The government said it would restrict the funeral at Mr. Mandela’s house in Qunu to the 4,500 invited guests only, including President Jacob Zuma and foreign dignitaries such as several African presidents and Britain’s Prince Charles.

Locals will be barred from showing up at the house because the crowds would be too large, posing safety and security concerns. “This great icon was a people’s person but unfortunately we have to manage the numbers,” government spokeswoman Phumla Williams said.
Three big television screens will be set up around the village for people to watch the funeral, but not the actual burial. Officials said they were also complying with a Mandela family request that the burial be a private event just for the family.
In life Mr. Mandela had an open-door policy in Qunu and would regularly stroll among the round, green-and-pink huts that dot the hills, stopping to speak to residents.
Noxolo Kiviet, the premier for the Eastern Cape province, said she understands people want to come but they must recognize he was an international icon. “Madiba wasn’t just that man in the village,” she said, using his clan name.

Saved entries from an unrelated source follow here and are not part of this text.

/-- Thumb STMIA and LDMIA (R772 to R774): the listed registers in order from the base; the base moved by 4 for each; LDMIA
with the base in the list keeps the loaded value; STMIA stores the original base where Rb is the lowest of the list. -/
def Obligations.ThumbBlockResult : Prop :=
  ∀ (rb : LowReg) (list : BitVec 8) (s s' : State) (vs : List Word) (moved : Word),
    moved = s.bankReg s.cpsr.m rb.num + BitVec.ofNat 32 (4 * (lowList list).length) →
    (Permits (.tBlock false rb list) s →
      storeWords (s.bankReg s.cpsr.m rb.num) ((lowList list).map (fun q =>
        if q = rb.num ∧ (lowList list).head? ≠ some rb.num then moved else s.bankReg s.cpsr.m q)) s.begun = .ok s' →
      exec (.tStmia rb list) s = .next
        { s' with regs := s.regs.set (physIndex s.cpsr.m rb.num) moved, pc := s.pc + 2 }) ∧
    (Permits (.tBlock true rb list) s →
      loadWords (s.bankReg s.cpsr.m rb.num) (lowList list).length s.begun = .ok (vs, s') →
      ∃ t, exec (.tLdmia rb list) s = .next t ∧ t = { s' with regs := t.regs, pc := s.pc + 2 } ∧
        (∀ (k : Nat) (q : RegNum) (v : Word), (lowList list)[k]? = some q → vs[k]? = some v → t.bankReg s.cpsr.m q = v) ∧
        (list.getLsbD rb.toNat = false → t.bankReg s.cpsr.m rb.num = moved))

/-! ### Frames -/

/-- Every byte of memory an instruction does not store to reads as before, for every instruction but a call of the external
service: for every address outside the bytes of the stores `storesTo` computes (and, for Flash and EEPROM, outside the
chip), reading a byte after gives what reading it before gave; the I/O log and, for an instruction that stores nothing, the
whole memory and the render proxy are as they were (R202, R222, R240). -/
def Obligations.MemoryFrame : Prop :=
  ∀ (i : Instr) (s t : State), exec i s = .next t → (shapeOf i).callsService s = false →
    (∀ b, (∀ q ∈ (shapeOf i).storesTo s, ¬ Touches s.params q.1 q.2 b) → t.byteAt b = s.byteAt b) ∧
    ((shapeOf i).storesTo s = [] → t.mem = s.mem ∧ t.proxy = s.proxy ∧ t.ioLog = s.ioLog ∧ t.save.buffer = s.save.buffer)

/-- Every register but those an instruction writes (its destinations, an updated base, a link register) is unchanged, in
every bank (R102, R103, R450, R601, R652). -/
def Obligations.RegisterFrame : Prop :=
  ∀ (i : Instr) (s t : State) (m : Mode) (j : RegNum), exec i s = .next t → j ≠ 15#4 →
    (∀ q ∈ (shapeOf i).writes s, q.2 ≠ 15#4 → physIndex m j ≠ physIndex q.1 q.2) → t.bankReg m j = s.bankReg m j

/-- The CPSR is unchanged by an instruction that does not set flags, write it, exchange, return or take an exception; the
SPSRs by one that is neither MSR to an SPSR nor takes an exception (R110, R120). No instruction changes the parameters, the
inputs, the schedule of the other agents or what they were handed (R12, R124, R240). That none changes the cycle counter is the
model's choice (log 12: R125 names increments the spec does not model). -/
def Obligations.StatusFrame : Prop :=
  ∀ (i : Instr) (s t : State), exec i s = .next t →
    ((shapeOf i).writesCpsr s = false → t.cpsr = s.cpsr) ∧ ((shapeOf i).writesSpsr s = false → t.spsr = s.spsr) ∧
      SameRest s t

/-- Where a fault stops and what it leaves (R14, R900, R902). An instruction that starts and has an UNPREDICTABLE case without
an effect stops with that fault, before any access: the cases 93 section 1 marks "fault always", whatever `arm7tdmiAlt` is, and
the others where it is false (that UserBankInUserMode comes before an LDM's reads is the model's reading, log 16). Whatever
fault an instruction stops with, no register, flag, SPSR, pc, parameter or input has changed; only accesses performed before it
are visible (and the free values and service calls they used). A block transfer faults at one of its words, with every word
before it transferred, and STM leaves exactly those stores. -/
def Obligations.FaultsStop : Prop :=
  (∀ (i : Instr) (s : State), Starts (shapeOf i) s → ¬ Permits (shapeOf i) s →
    ∃ case, exec i s = .fault (.stop (.unpredictable case) s)) ∧
  (∀ (i : Instr) (s t : State) (r : FaultReason), exec i s = .fault (.stop r t) →
    t = { s with mem := t.mem, ioLog := t.ioLog, swiCalls := t.swiCalls, save := t.save, proxy := t.proxy, draws := t.draws }) ∧
  (∀ (start : Word) (vs : List Word) (s t : State) (r : FaultReason), storeWords start vs s = .error (.stop r t) →
    ∃ k v, vs[k]? = some v ∧ storeWords start (vs.take k) s = .ok t ∧
      busStore .word (alignWord (start + BitVec.ofNat 32 (4 * k))) v t = .error (.stop r t)) ∧
  (∀ (start : Word) (n : Nat) (s t : State) (r : FaultReason), loadWords start n s = .error (.stop r t) →
    ∃ k vs, k < n ∧ loadWords start k s = .ok (vs, t) ∧
      busLoad .word (alignWord (start + BitVec.ofNat 32 (4 * k))) t = .error (.stop r t)) ∧
  (∀ (i : Instr) (bm : BlockMode) (c : Cond) (ub : Bool) (rn : RegNum) (list : BitVec 16) (s t : State) (r : FaultReason),
    shapeOf i = .block false bm c ub false rn list → list ≠ 0#16 → Starts (shapeOf i) s → Permits (shapeOf i) s →
    storeWords (bm.start (s.x 8 rn) (regList list).length)
      ((regList list).map (fun q => if q = 15#4 then s.pc + 12 else s.bankReg (if ub then .usr else s.cpsr.m) q)) s.begun =
        .error (.stop r t) →
    ∃ u, exec i s = .fault (.stop r u) ∧ u.mem = t.mem ∧ u.ioLog = t.ioLog ∧ u.save = t.save ∧ u.proxy = t.proxy)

As part of preparations, Nelson Mandela’s casket was moved to a military hospital ahead of Sunday’s funeral in Qunu, where he grew up. Hundreds tried to move past police to pay their last respects. Via The Foreign Bureau. (Photo: AP)

Many of Mr. Mandela’s family members arrived on Wednesday and Thursday. Mr. Mandela will be flown from Johannesburg to the city of Mthatha. His coffin draped in a South African flag will be transported in a gun carriage to a hearse that will then drive the roughly 20 miles to his burial site in Qunu. Family members will hold a traditional ceremony Saturday before Sunday’s burial.
The public portion of the funeral that will be televised will take place under a large white marquee that has been erected in the back of the Mandela family home, near the stone plot where Mr. Mandela will be buried.
Mr. Mandela was born in a nearby village of Mvezo, but moved to Qunu when he was young. After his release from prison he built a pink home along the main highway that cuts through Qunu.
Residents here aren’t used to funerals where invitations are issued. Typically, they just show up.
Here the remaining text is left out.